__TASK DIRECTIONS__.
From the line with "def fifo64 : List" through the line with "def shutC (c", repeat the entries verbatim, both end lines included, and add nothing.

__DATASET RECORDS__.

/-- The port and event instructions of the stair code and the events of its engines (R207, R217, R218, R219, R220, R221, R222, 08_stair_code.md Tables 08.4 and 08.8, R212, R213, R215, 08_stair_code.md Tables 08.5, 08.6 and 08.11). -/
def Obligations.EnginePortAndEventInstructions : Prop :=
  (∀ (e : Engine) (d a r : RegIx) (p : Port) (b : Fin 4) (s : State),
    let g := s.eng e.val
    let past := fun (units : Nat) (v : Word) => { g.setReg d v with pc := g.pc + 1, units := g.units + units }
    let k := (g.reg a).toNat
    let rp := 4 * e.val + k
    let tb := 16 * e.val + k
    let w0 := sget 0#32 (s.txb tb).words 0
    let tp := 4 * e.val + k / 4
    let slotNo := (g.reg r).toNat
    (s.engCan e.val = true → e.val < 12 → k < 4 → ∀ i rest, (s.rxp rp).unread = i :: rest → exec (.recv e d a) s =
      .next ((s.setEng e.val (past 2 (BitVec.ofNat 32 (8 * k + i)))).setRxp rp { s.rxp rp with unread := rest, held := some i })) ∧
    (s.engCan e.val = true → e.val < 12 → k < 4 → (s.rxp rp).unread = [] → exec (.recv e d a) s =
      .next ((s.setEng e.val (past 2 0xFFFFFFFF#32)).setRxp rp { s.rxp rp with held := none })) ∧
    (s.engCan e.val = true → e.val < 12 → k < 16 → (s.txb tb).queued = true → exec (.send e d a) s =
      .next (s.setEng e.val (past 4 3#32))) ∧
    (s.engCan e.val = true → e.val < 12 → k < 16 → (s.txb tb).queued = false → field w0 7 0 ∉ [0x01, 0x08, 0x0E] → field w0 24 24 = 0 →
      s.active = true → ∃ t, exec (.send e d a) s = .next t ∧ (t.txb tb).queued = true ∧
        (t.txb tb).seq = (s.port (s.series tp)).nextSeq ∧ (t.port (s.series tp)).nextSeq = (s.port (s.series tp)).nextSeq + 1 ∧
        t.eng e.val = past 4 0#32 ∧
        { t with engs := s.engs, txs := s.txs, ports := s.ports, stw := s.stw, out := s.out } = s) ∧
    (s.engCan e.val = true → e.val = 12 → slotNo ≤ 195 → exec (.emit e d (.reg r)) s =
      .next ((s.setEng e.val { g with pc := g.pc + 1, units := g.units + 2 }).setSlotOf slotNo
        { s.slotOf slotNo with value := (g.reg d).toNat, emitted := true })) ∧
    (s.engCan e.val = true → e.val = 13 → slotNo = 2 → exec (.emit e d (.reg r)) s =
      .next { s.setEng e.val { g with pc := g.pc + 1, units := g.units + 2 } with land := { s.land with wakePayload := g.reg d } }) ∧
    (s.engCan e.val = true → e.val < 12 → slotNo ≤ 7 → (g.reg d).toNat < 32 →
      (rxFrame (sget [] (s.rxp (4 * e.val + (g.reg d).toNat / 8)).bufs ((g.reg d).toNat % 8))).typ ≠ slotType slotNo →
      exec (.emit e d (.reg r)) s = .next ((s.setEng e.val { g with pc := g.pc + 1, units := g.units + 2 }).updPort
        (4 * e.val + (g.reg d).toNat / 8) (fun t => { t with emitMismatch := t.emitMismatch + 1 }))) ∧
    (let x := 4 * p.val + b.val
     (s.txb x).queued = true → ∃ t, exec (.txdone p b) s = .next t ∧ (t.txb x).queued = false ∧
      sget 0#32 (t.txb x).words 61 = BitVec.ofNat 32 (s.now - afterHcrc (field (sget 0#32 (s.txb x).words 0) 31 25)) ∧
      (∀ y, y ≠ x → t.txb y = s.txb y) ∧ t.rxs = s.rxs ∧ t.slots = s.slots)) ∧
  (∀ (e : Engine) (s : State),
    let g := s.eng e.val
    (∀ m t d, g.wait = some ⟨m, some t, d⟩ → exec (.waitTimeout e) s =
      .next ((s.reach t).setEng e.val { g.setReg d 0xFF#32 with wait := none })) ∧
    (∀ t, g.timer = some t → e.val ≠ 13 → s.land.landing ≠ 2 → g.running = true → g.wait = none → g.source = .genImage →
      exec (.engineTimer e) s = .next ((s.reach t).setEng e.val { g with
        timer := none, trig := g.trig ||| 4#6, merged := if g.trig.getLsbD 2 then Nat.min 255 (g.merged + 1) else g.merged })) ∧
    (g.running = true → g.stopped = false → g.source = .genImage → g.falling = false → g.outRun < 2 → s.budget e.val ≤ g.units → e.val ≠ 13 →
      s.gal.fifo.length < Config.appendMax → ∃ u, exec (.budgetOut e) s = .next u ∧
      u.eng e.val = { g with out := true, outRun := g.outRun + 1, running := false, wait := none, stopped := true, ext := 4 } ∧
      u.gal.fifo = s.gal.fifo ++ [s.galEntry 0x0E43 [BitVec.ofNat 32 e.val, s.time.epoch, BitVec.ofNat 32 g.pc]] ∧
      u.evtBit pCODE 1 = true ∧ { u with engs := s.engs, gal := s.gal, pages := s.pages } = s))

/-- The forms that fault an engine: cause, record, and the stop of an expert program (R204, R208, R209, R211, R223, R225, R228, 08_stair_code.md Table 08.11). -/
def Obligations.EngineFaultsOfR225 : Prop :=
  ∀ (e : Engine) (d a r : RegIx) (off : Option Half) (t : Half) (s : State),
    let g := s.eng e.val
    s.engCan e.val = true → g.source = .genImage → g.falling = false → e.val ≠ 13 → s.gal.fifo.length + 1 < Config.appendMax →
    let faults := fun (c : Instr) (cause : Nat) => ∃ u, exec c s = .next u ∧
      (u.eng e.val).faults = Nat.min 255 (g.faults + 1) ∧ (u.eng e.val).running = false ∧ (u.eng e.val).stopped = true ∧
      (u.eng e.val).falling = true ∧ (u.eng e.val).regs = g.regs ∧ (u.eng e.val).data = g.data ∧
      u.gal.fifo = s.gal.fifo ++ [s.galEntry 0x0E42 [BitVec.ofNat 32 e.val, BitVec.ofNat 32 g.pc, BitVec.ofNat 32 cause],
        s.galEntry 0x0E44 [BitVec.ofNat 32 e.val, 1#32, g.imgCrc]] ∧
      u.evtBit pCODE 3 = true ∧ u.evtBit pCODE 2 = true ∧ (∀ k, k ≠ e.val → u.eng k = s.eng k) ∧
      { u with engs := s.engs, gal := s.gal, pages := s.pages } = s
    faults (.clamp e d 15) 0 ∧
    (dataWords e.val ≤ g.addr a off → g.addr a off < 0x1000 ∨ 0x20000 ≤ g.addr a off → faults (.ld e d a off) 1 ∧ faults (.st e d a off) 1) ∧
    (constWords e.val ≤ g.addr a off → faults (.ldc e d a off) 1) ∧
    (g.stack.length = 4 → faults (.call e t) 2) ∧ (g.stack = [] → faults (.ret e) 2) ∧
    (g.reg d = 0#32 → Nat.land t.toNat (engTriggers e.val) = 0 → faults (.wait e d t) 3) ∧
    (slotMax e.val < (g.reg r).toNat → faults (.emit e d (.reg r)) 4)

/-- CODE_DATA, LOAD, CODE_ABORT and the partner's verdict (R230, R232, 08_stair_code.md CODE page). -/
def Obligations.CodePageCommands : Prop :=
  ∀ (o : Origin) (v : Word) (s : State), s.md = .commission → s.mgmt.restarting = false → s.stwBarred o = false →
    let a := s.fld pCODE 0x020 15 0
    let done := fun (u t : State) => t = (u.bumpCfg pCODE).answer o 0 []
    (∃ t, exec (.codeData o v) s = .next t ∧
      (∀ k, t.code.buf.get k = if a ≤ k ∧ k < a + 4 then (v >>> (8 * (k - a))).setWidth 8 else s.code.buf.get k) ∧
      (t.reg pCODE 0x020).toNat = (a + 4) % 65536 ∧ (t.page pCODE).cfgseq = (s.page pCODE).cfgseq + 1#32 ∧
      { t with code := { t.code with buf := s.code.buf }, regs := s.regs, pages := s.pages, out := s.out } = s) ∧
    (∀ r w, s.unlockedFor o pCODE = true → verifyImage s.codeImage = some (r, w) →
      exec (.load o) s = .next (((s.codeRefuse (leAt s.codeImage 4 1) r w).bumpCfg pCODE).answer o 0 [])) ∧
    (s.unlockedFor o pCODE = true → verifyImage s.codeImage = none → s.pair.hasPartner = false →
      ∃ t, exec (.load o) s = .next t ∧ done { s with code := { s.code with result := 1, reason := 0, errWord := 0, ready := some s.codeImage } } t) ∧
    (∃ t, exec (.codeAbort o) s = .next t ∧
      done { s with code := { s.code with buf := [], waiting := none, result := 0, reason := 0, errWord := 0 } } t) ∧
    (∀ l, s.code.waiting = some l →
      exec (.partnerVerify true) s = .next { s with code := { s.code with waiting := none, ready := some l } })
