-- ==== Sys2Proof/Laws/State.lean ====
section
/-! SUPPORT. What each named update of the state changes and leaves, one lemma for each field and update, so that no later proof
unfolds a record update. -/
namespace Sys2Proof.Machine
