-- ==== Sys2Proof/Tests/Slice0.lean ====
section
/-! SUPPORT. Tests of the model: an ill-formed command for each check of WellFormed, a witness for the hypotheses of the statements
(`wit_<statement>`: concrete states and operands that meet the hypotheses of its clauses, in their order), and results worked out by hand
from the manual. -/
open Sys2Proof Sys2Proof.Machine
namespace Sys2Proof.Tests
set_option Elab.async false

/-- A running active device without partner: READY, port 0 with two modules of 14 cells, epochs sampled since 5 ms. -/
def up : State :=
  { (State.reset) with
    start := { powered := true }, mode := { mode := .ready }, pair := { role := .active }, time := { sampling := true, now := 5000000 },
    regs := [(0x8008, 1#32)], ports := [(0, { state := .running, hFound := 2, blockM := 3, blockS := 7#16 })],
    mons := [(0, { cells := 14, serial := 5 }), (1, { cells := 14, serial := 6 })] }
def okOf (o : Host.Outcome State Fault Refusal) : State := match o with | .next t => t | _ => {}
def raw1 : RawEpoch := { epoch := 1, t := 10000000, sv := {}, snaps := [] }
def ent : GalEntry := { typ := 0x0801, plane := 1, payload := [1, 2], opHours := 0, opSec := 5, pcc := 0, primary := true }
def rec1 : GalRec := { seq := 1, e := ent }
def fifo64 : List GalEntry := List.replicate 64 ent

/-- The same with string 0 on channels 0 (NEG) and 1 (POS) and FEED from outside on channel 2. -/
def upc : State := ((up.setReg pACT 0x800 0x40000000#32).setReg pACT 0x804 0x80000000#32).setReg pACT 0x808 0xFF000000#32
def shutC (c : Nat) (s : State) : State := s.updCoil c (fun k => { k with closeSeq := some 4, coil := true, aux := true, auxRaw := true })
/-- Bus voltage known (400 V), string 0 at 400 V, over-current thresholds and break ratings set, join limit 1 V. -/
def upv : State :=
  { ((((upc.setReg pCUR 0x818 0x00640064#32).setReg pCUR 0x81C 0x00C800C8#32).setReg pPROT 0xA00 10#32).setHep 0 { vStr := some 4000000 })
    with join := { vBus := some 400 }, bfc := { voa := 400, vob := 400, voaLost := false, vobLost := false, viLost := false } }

__EXERCISE OUTPUT__.
def fifo64 : List GalEntry := List.replicate 64 ent

/-- The same with string 0 on channels 0 (NEG) and 1 (POS) and FEED from outside on channel 2. -/
def upc : State := ((up.setReg pACT 0x800 0x40000000#32).setReg pACT 0x804 0x80000000#32).setReg pACT 0x808 0xFF000000#32
def shutC (c : Nat) (s : State) : State := s.updCoil c (fun k => { k with closeSeq := some 4, coil := true, aux := true, auxRaw := true })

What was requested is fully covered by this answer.